An Appreciation: Pioneering Name in Biochemistry

The News Letter (Belfast, Northern Ireland), January 31, 2002 | Go to article overview

An Appreciation: Pioneering Name in Biochemistry


Desmond W Neill, MSC, OBE, who has died, was the eldest of three brothers born to Belfast parents on the Ormeau Road, Belfast.

The family moved to Liverpool in the early 1920s when their father was transferred to the Bootle works of Harland and Wolff Ltd.

Desmond received both primary and post-primary education in Liverpool. At the age of 14, he sat the Oxford School Certificate Examination, coming first in English and second overall in England. He then concentrated on Chemistry, Physics and English for the A Level examinations of the day.

However, his further education in England was cut short when, in 1937, his father was transferred back to Belfast.

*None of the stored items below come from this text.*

/-- The same for a command whose check is not made when `d` holds. -/
theorem State.ite_require_faultCode {d : Prop} [Decidable d] {u : State} (hc : d ∨ c ↔ ¬bad)
    (hu : u.faultCode = none) (ht : t.faultCode = none) :
    (if d then u else s.require c f t).faultCode = if bad then some f else none := by
  by_cases hd : d
  · rw [if_pos hd, if_neg (hc.mp (.inl hd)), hu]
  · rw [if_neg hd, State.require_faultCode ((or_iff_right hd).symm.trans hc) ht]

/-- A command with one check raises the fault of the rules when its check is the one of the rules. -/
theorem unlessLocked_require_faultCode (hopen : s.faultCode = none) (hc : c ↔ ¬bad) (ht : t.faultCode = none)
    (hrules : faultByRules i s = if bad then some f else none) :
    ∃ u, unlessLocked s (s.require c f t) = .next u ∧ u.faultCode = faultByRules i s :=
  ⟨_, unlessLocked_open hopen, (State.require_faultCode hc ht).trans hrules.symm⟩

end Check

theorem exec_cwrd_faultCode (hopen : s.faultCode = none) (idx : Half) :
    ∃ t, exec (.cwrd idx) s = .next t ∧ t.faultCode = faultByRules (.cwrd idx) s := by
  cases hcw : s.cw with
  | none =>
    have hrule := (sequenceCheck_cwrd idx s).trans (if_pos hcw)
    exact ⟨_, exec_cwrd_sequence hopen idx hcw, (faultByRules_of_sequence hrule).symm⟩
  | some l =>
    have hrule := (sequenceCheck_cwrd idx s).trans (if_neg (by rw [hcw]; exact Option.some_ne_none l))
    rw [exec_cwrd_of_cw idx hcw]
    exact unlessLocked_require_faultCode hopen not_le.symm hopen (faultByRules_eq_rangeCheck hrule rfl rfl)

theorem exec_mxdark_faultCode (hopen : s.faultCode = none) (row col : Byte) :
    ∃ t, exec (.mxdark row col) s = .next t ∧ t.faultCode = faultByRules (.mxdark row col) s := by
  by_cases hp : s.mxp = .placed
  · have hrule := (sequenceCheck_mxdark row col s).trans (if_neg (not_not_intro hp))
    rw [exec, execMxdark, State.require_pos hp]
    exact unlessLocked_require_faultCode hopen (by omega) hopen (faultByRules_eq_rangeCheck hrule rfl rfl)
  · have hrule := (sequenceCheck_mxdark row col s).trans (if_pos hp)
    exact ⟨_, exec_mxdark_sequence hopen row col hp, (faultByRules_of_sequence hrule).symm⟩

/-- MXPLACE has two phase conditions and one fault for them. -/
theorem exec_mxplace_faultCode (hopen : s.faultCode = none) :
    ∃ t, exec .mxplace s = .next t ∧ t.faultCode = faultByRules .mxplace s := by
  rw [faultByRules_eq_sequenceCheck rfl rfl rfl, sequenceCheck_mxplace]
  by_cases hbad : s.mxp ≠ .stamped ∨ s.cw = none
  · exact ⟨_, exec_mxplace_sequence hopen hbad, (if_pos hbad).symm⟩
  · obtain ⟨hp, hcw⟩ := not_or.mp hbad
    obtain ⟨l, hl⟩ := Option.ne_none_iff_exists'.mp hcw
    exact ⟨_, exec_mxplace_open hopen (not_not.mp hp) hl, hopen.trans (if_neg hbad).symm⟩

theorem exec_rdcfg_faultCode (hopen : s.faultCode = none) (sel : Half) :
    ∃ t, exec (.rdcfg sel) s = .next t ∧ t.faultCode = faultByRules (.rdcfg sel) s := by
  rw [faultByRules_eq_rangeCheck rfl rfl rfl]
  by_cases hsel : 6 ≤ sel.toNat
  · rw [exec_rdcfg_of_le hsel, unlessLocked_open hopen]
    exact ⟨_, rfl, (if_pos hsel).symm⟩
  · exact ⟨_, exec_rdcfg_of_configWord (List.getElem?_eq_getElem (not_le.mp hsel)), hopen.trans (if_neg hsel).symm⟩

theorem exec_gflog_faultCode (hopen : s.faultCode = none) (a : Byte) :
    ∃ t, exec (.gflog a) s = .next t ∧ t.faultCode = faultByRules (.gflog a) s := by
  rw [faultByRules_eq_domainCheck rfl rfl rfl]
  by_cases ha : a = 0
  · subst ha
    exact ⟨_, exec_gflog_zero hopen, rfl⟩
  · exact ⟨_, exec_gflog_of_gfLog hopen (gfLog_eq_some_logOf ha), hopen.trans (if_neg ha).symm⟩

theorem exec_bput_faultCode (hopen : s.faultCode = none) (v : Half) {w : BitVec 5} (hw : w.toNat ≤ 16) :
    ∃ t, exec (.bput v w) s = .next t ∧ t.faultCode = faultByRules (.bput v w) s := by
  rw [exec, execBput, State.require_pos hw]
  exact unlessLocked_require_faultCode hopen not_lt.symm ((State.putBits_faultCode v w.toNat s).trans hopen)
    (faultByRules_eq_sizeCheck rfl rfl rfl)

theorem exec_ppush_faultCode (hopen : s.faultCode = none) (pd : PReg) (c : Byte) :
    ∃ t, exec (.ppush pd c) s = .next t ∧ t.faultCode = faultByRules (.ppush pd c) s := by
  refine ⟨_, unlessLocked_open hopen, ?_⟩
  rw [faultByRules_eq_sizeCheck rfl rfl rfl]
  refine State.ite_require_faultCode ?_ hopen ((s.setPreg_faultCode pd _).trans hopen)
  rw [← List.length_eq_zero_iff, ← not_le]
  tauto

theorem exec_pshl_faultCode (hopen : s.faultCode = none) (pd : PReg) (sh : Half) :
    ∃ t, exec (.pshl pd sh) s = .next t ∧ t.faultCode = faultByRules (.pshl pd sh) s := by
  refine ⟨_, unlessLocked_open hopen, ?_⟩
  rw [faultByRules_eq_sizeCheck rfl rfl rfl]
  refine State.ite_require_faultCode ?_ hopen ((s.setPreg_faultCode pd _).trans hopen)
  have hsh : sh = 0 ↔ sh.toNat = 0 := BitVec.toNat_eq
  rw [← List.length_eq_zero_iff, hsh]
  omega

theorem exec_pmul_faultCode (hopen : s.faultCode = none) (pd pa pb : PReg) :
    ∃ t, exec (.pmul pd pa pb) s = .next t ∧ t.faultCode = faultByRules (.pmul pd pa pb) s := by
  refine unlessLocked_require_faultCode hopen ?_ ((s.setPreg_faultCode pd _).trans hopen)
    (faultByRules_eq_sizeCheck rfl rfl rfl)
  rw [← List.length_eq_zero_iff, ← List.length_eq_zero_iff]
  omega

end FirstCheck

/-- Settles O9: a command's checks are those of the rules, one by one. -/
theorem theFirstFailingCheckDecidesTheFault : Obligations.TheFirstFailingCheckDecidesTheFault := by
  intro i s hwf hopen
  have hpreg : ∀ d v, (s.setPreg d v).faultCode = none := fun d v => (s.setPreg_faultCode d v).trans hopen
  cases i with
  | nop | rdst => exact ⟨_, rfl, hopen⟩
  | srst => exact ⟨_, rfl, rfl⟩
  | gfexp | gfmul | gfadd | plen | bclr | bcnt | mxclr | mxsize => exact ⟨_, unlessLocked_open hopen, hopen⟩
  | pclr pd => exact ⟨_, unlessLocked_open hopen, hpreg pd _⟩
  | rdcfg sel => exact exec_rdcfg_faultCode hopen sel
  | gflog a => exact exec_gflog_faultCode hopen a
  | ppush pd c => exact exec_ppush_faultCode hopen pd c
  | pshl pd sh => exact exec_pshl_faultCode hopen pd sh
  | pget | bget | brdb =>
    exact unlessLocked_require_faultCode hopen not_le.symm hopen (faultByRules_eq_rangeCheck rfl rfl rfl)
  | mxrd => exact unlessLocked_require_faultCode hopen (by omega) hopen (faultByRules_eq_rangeCheck rfl rfl rfl)
  | pmul pd pa pb => exact exec_pmul_faultCode hopen pd pa pb
  | pmod pd =>
    exact unlessLocked_require_faultCode hopen (not_congr List.length_eq_zero_iff.symm) (hpreg pd _)
      (faultByRules_eq_rangeCheck rfl rfl rfl)
  | pgen pd =>
    exact unlessLocked_require_faultCode hopen not_lt.symm (hpreg pd _) (faultByRules_eq_sizeCheck rfl rfl rfl)
  | bput v w => exact exec_bput_faultCode hopen v (of_decide_eq_true hwf)
  | bputb => exact unlessLocked_require_faultCode hopen not_lt.symm hopen (faultByRules_eq_sizeCheck rfl rfl rfl)
  | rsenc | mxfind =>
    exact unlessLocked_require_faultCode hopen (by simp) hopen (faultByRules_eq_sequenceCheck rfl rfl rfl)
  | cwrd idx => exact exec_cwrd_faultCode hopen idx
  | mxplace => exact exec_mxplace_faultCode hopen
  | mxdark row col => exact exec_mxdark_faultCode hopen row col

end Sys2Proof.Machine
end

He obtained a research studentship at the Lambeg Linen Industry Research Association, and whilst there he gained an external special chemistry degree from London University.

He decided to go into teaching, firstly obtaining a position with Bangor Grammar School and later with Methodist College, Belfast.

Desmond obtained a MSc degree in Chemistry from London University in 1949 and in 1952 became a Fellow of the Royal Society of Chemists.

He lectured part-time at Queen's University during the mid-1940s where he met Dorothy Marshall, daughter of the eminent cardiologist, Dr Robert Marshall, and they were married in 1949.

In 1951, Desmond became scientific officer in the Department of Biochemistry at the Royal Victoria Hospital, and eight years later was appointed head of the Biochemistry Department.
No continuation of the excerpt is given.